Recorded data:

- Opening Delimiter -

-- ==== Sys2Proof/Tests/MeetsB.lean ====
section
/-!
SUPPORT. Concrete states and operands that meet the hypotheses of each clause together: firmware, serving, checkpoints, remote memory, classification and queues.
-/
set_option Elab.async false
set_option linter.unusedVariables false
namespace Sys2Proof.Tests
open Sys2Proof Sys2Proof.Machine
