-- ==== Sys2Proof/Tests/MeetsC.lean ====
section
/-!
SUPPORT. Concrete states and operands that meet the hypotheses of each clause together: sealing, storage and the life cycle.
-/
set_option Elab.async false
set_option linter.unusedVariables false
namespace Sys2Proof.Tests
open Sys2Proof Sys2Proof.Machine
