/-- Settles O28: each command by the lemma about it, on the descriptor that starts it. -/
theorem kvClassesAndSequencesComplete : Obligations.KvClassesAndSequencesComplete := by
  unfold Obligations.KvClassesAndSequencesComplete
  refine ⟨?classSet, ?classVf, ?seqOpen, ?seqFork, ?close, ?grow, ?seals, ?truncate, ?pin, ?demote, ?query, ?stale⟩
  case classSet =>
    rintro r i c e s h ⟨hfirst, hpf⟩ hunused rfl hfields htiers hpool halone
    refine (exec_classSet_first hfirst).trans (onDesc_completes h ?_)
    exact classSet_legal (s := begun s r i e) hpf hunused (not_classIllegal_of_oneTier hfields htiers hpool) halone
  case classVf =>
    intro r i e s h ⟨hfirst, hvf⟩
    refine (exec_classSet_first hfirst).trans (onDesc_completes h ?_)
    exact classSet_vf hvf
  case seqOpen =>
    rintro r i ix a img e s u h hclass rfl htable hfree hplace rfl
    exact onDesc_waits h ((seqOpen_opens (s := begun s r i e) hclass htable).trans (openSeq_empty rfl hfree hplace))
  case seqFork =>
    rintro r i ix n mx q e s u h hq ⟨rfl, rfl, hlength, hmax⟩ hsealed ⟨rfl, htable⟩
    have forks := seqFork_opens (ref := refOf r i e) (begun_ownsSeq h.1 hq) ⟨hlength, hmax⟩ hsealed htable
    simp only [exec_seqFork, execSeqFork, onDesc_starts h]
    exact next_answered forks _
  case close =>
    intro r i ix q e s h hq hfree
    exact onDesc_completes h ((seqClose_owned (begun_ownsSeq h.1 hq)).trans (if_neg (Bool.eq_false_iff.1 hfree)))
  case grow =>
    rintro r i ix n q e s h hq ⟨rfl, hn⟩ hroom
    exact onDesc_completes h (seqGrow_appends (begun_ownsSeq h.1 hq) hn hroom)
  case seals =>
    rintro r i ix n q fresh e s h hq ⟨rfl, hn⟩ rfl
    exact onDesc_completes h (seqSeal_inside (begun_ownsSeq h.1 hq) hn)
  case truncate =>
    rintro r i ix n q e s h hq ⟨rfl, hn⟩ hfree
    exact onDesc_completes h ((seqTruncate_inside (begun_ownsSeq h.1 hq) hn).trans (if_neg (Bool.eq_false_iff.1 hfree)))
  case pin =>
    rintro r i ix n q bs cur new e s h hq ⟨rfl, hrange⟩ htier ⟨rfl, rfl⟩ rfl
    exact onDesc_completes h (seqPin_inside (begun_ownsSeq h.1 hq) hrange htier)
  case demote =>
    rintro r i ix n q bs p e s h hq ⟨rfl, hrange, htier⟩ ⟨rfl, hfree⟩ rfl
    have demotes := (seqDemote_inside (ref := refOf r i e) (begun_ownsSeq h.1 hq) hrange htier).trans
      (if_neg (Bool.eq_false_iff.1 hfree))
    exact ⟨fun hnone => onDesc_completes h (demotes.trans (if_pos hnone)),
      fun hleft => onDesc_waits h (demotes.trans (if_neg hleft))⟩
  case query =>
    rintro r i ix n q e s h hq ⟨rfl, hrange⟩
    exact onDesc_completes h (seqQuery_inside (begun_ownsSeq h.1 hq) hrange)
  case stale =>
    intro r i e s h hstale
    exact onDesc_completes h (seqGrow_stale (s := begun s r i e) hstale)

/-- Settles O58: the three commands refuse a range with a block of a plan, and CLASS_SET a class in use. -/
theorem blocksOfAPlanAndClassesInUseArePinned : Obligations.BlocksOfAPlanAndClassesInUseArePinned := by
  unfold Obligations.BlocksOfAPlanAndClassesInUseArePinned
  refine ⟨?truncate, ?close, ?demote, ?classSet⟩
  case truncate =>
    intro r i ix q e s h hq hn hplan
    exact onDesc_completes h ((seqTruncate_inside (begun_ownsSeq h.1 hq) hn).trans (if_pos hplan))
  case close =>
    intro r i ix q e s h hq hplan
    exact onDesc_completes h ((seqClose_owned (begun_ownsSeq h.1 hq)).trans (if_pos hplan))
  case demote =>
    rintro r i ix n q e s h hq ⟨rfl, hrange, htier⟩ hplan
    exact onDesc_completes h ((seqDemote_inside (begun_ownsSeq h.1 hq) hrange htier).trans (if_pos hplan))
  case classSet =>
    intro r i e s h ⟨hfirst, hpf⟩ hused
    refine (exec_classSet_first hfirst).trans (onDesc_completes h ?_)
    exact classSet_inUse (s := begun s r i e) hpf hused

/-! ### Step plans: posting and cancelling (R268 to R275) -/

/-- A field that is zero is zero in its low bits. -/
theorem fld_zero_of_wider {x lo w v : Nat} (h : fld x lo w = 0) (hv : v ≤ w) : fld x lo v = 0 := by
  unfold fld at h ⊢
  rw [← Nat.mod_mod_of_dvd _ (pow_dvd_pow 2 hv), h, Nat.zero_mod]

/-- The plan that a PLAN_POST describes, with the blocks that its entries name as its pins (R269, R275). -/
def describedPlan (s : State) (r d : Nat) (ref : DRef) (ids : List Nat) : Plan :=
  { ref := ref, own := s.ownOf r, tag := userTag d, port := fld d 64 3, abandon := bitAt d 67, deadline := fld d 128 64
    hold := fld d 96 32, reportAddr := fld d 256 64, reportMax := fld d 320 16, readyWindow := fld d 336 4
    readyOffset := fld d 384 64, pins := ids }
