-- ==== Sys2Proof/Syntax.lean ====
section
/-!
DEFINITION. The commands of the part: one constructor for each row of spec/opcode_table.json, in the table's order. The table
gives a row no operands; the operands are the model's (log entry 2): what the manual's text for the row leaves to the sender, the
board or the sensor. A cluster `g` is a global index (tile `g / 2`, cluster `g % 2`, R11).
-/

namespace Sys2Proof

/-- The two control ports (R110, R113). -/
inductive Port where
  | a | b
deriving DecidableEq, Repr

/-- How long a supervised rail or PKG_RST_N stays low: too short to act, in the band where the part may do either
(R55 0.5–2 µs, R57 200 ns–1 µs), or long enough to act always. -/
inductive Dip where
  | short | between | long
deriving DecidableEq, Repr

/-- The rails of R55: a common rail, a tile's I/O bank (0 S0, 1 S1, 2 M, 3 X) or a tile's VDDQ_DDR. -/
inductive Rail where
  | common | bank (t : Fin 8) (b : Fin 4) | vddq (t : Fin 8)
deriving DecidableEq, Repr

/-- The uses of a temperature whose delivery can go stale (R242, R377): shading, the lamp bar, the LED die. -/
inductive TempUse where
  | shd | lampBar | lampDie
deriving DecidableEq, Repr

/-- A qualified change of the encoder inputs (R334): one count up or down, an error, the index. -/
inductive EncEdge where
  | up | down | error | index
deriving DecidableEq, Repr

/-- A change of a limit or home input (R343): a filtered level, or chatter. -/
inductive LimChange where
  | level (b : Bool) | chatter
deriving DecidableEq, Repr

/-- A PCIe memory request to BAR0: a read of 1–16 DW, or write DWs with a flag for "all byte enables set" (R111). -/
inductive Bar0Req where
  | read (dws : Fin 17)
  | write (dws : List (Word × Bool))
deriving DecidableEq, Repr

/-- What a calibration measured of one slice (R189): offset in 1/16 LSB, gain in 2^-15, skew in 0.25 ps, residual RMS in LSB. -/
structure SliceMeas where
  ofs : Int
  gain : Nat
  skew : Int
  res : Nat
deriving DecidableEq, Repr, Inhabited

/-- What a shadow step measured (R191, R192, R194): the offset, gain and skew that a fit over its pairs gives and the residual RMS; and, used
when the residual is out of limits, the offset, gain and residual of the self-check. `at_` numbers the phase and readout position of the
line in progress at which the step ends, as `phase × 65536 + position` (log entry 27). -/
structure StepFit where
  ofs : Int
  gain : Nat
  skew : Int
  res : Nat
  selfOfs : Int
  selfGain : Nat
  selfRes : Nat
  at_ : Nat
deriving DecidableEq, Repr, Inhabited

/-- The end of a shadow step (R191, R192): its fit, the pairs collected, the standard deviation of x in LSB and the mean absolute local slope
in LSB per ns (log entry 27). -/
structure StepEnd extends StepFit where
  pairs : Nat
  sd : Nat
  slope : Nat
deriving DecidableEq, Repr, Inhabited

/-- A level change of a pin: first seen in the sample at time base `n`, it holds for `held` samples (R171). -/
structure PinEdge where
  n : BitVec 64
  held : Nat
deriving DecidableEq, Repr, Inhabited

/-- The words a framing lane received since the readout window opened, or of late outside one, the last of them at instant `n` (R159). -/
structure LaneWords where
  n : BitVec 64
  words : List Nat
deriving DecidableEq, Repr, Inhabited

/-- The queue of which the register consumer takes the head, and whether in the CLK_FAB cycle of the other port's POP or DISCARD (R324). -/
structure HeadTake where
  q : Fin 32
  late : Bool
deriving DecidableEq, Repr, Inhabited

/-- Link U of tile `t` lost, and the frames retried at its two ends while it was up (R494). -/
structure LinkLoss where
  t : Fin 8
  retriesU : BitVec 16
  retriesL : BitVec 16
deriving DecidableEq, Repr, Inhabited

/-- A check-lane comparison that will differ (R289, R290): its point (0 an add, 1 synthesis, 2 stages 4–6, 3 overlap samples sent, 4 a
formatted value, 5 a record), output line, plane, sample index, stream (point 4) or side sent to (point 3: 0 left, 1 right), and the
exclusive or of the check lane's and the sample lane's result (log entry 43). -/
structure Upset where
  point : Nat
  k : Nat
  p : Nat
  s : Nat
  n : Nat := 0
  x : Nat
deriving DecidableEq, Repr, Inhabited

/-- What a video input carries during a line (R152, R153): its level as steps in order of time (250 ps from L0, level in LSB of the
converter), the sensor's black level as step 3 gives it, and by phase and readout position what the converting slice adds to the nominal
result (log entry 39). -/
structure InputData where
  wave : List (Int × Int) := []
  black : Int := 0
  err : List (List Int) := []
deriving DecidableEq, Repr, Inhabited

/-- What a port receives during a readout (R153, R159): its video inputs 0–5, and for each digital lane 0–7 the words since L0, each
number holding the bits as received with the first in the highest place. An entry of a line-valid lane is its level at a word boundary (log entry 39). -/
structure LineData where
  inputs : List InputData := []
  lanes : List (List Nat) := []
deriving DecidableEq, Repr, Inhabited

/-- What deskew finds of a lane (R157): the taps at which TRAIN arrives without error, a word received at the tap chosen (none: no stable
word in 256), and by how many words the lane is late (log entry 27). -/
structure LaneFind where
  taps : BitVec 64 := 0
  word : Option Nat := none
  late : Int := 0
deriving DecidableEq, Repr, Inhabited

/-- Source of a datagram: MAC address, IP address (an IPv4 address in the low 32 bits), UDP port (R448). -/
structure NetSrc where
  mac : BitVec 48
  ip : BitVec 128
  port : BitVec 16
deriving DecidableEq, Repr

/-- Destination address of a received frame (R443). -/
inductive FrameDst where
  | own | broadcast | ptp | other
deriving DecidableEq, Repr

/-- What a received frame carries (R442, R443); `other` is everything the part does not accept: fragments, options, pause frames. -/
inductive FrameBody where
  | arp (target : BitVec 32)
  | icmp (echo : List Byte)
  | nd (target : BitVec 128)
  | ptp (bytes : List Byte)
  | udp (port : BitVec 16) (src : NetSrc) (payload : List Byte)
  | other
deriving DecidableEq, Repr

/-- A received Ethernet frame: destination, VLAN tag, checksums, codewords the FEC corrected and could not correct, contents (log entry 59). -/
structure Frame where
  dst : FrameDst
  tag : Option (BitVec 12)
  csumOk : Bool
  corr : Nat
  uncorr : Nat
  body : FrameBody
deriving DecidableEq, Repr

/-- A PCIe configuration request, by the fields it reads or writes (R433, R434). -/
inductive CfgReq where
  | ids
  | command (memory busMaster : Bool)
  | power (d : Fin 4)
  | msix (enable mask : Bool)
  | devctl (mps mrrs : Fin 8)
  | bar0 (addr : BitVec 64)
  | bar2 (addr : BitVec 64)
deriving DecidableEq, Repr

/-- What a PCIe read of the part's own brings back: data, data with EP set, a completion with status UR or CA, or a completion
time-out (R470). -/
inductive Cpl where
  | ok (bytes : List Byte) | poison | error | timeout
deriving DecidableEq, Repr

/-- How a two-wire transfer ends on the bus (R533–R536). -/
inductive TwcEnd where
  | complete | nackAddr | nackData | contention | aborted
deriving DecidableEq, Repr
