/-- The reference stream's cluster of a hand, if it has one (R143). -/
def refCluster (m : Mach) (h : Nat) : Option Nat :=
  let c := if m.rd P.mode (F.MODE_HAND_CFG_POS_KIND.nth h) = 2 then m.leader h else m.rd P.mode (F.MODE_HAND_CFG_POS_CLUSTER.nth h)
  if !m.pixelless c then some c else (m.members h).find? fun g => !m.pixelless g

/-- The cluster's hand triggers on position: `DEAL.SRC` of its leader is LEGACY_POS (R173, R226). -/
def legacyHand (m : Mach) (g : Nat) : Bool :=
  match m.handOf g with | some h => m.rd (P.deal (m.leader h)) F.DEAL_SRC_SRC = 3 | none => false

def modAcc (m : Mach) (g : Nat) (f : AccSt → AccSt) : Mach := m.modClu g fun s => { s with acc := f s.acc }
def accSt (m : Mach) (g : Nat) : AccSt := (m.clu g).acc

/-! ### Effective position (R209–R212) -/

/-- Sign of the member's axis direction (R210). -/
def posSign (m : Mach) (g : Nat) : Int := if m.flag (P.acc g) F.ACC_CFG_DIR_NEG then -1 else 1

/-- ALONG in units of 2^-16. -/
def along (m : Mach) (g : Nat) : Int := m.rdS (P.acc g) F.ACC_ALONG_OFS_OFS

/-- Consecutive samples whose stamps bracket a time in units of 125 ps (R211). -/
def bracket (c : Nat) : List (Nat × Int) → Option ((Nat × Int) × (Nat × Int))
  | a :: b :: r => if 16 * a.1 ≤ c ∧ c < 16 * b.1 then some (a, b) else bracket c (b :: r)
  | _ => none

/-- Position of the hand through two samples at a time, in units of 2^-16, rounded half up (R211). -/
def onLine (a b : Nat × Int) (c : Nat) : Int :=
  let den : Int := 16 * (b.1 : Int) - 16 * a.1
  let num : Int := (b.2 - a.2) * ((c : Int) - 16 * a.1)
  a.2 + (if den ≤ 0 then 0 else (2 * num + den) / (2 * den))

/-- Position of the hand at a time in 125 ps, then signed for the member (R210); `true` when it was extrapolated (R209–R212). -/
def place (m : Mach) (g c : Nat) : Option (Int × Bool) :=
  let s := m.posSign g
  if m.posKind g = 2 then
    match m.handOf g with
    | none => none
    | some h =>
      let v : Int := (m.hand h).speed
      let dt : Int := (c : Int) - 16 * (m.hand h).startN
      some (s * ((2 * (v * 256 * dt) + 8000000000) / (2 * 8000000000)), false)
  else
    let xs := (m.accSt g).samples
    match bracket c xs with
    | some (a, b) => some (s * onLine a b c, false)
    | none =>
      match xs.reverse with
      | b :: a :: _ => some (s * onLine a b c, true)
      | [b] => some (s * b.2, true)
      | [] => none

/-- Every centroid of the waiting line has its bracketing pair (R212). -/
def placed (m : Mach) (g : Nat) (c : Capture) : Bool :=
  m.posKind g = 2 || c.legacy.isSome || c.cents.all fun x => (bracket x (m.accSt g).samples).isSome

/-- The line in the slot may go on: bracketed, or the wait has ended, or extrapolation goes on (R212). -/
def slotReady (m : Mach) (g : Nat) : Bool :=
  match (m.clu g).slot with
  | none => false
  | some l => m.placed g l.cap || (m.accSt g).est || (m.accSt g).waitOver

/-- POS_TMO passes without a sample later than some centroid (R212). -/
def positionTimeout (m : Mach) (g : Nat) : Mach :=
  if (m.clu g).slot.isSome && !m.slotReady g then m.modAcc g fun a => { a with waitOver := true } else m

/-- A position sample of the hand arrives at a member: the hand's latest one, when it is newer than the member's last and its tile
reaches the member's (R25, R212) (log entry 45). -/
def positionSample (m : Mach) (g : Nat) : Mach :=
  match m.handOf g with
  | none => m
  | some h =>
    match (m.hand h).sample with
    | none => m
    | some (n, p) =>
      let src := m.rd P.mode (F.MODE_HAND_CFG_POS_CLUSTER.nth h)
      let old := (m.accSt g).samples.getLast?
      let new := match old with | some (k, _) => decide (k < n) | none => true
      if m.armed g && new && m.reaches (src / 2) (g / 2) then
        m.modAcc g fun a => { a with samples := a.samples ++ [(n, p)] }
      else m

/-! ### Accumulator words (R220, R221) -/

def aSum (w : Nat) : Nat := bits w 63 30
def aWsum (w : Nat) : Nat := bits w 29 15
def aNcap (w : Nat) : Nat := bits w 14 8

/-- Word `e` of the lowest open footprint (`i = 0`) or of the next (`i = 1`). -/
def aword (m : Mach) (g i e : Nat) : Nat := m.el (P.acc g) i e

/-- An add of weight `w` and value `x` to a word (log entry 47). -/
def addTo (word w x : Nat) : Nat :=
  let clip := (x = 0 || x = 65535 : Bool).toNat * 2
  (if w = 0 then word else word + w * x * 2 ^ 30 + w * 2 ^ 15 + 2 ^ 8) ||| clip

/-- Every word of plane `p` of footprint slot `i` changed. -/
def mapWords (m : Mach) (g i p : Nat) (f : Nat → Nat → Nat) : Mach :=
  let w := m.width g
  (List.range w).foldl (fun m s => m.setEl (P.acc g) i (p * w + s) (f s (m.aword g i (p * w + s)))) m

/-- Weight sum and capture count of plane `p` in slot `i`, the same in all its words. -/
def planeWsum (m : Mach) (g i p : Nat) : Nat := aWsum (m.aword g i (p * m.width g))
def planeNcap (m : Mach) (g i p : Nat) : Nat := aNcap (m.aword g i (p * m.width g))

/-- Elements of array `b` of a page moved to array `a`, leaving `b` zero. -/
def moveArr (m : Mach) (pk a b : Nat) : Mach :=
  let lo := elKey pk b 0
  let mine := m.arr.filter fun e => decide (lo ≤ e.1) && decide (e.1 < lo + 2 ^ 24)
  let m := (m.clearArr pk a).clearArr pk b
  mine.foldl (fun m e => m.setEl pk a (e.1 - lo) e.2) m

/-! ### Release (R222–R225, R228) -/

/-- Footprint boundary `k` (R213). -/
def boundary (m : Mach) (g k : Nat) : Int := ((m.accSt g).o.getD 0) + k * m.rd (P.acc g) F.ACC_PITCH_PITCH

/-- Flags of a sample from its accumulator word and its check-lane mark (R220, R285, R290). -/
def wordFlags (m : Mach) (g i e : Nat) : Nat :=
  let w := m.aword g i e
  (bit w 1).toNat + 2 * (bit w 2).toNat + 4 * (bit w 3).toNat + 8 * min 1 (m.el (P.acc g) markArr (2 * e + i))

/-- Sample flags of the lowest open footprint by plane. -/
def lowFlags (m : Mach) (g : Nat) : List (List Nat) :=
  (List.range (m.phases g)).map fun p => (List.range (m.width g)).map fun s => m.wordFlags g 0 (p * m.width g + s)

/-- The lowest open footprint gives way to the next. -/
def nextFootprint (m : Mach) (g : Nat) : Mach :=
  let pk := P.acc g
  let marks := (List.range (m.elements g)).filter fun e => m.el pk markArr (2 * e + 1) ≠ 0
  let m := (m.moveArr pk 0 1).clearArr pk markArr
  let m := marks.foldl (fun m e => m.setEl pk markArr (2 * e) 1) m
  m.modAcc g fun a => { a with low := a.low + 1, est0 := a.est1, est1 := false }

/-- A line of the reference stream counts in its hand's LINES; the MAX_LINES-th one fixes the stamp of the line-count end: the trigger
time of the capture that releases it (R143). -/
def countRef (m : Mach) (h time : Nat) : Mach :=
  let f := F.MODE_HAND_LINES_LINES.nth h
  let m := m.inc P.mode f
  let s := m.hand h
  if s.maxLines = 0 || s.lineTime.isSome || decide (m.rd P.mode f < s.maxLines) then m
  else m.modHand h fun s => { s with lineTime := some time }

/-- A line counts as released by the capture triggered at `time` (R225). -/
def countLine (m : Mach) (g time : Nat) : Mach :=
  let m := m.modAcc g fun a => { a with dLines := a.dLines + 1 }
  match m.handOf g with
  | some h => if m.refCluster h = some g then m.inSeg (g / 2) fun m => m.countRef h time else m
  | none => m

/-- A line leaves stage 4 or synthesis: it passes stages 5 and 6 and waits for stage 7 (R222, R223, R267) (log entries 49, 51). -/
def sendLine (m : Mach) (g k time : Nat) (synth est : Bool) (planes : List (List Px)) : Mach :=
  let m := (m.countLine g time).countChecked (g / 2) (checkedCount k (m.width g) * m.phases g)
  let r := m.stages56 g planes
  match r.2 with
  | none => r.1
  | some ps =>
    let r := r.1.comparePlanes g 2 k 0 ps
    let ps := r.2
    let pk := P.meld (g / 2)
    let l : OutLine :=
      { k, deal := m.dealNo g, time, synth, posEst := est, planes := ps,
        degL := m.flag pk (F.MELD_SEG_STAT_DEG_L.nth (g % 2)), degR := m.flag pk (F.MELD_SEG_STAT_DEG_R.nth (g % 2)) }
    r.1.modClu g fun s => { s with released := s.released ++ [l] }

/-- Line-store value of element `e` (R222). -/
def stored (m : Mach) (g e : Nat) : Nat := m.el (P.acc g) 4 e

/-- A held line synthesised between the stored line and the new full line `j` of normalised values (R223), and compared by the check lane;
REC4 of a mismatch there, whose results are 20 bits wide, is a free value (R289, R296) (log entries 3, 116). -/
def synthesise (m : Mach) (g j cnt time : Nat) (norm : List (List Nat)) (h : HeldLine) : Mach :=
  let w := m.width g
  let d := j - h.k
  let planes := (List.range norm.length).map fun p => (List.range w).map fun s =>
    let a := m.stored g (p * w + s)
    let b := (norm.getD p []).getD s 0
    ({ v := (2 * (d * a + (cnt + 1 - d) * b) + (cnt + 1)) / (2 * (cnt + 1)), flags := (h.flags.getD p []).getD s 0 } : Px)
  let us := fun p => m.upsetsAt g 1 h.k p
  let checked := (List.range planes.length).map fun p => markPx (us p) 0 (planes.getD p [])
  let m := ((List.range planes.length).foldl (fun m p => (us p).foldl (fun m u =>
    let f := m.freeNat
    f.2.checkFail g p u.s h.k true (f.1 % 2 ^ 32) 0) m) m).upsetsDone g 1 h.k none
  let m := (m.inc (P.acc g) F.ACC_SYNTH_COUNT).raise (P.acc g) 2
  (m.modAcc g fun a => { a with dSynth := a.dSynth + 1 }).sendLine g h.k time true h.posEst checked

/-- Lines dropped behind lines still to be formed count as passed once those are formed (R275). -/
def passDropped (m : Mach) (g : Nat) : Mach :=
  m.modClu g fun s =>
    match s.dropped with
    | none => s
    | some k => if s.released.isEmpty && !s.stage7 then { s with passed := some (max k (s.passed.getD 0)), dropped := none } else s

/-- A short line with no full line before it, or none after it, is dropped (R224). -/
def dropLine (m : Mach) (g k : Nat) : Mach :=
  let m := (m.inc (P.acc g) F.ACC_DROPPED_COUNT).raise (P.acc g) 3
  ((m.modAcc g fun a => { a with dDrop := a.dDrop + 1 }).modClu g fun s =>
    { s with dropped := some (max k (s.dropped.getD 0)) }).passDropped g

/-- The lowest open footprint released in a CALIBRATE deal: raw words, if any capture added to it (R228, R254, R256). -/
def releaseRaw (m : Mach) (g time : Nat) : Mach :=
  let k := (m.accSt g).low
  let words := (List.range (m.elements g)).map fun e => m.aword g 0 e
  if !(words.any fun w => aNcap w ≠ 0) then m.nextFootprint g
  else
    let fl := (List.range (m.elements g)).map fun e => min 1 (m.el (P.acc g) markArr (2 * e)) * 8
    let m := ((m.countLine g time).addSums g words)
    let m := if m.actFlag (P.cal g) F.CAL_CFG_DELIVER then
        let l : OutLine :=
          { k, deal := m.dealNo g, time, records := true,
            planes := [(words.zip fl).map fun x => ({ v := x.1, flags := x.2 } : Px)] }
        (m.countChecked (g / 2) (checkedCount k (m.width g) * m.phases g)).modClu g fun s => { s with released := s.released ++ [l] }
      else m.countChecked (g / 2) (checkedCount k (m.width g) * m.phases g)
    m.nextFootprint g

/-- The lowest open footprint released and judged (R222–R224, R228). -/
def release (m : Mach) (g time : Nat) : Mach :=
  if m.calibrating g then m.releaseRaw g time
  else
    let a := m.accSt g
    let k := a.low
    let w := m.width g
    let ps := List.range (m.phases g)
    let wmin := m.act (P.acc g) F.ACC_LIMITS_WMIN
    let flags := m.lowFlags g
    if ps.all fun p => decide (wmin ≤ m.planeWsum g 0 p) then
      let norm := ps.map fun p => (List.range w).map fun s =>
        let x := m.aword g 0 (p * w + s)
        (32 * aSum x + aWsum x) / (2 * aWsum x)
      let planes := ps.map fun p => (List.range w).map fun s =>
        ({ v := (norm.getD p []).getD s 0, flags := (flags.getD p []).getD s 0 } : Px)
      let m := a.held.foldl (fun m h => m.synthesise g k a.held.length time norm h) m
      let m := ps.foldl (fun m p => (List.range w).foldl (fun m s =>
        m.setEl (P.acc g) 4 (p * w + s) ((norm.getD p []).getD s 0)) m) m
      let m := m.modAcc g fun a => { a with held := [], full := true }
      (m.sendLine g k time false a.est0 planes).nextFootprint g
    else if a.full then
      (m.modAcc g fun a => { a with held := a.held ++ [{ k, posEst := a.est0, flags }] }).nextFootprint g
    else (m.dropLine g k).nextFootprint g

- Closing Delimiter -

*WHAT THE EXERCISE ASKS*.
Report each line above that includes the string "arrives".

*RESULT OF THIS EXERCISE*.
/-- What deskew finds of a lane (R157): the taps at which TRAIN arrives without error, a word received at the tap chosen (none: no stable
/-- A position sample of the hand arrives at a member: the hand's latest one, when it is newer than the member's last and its tile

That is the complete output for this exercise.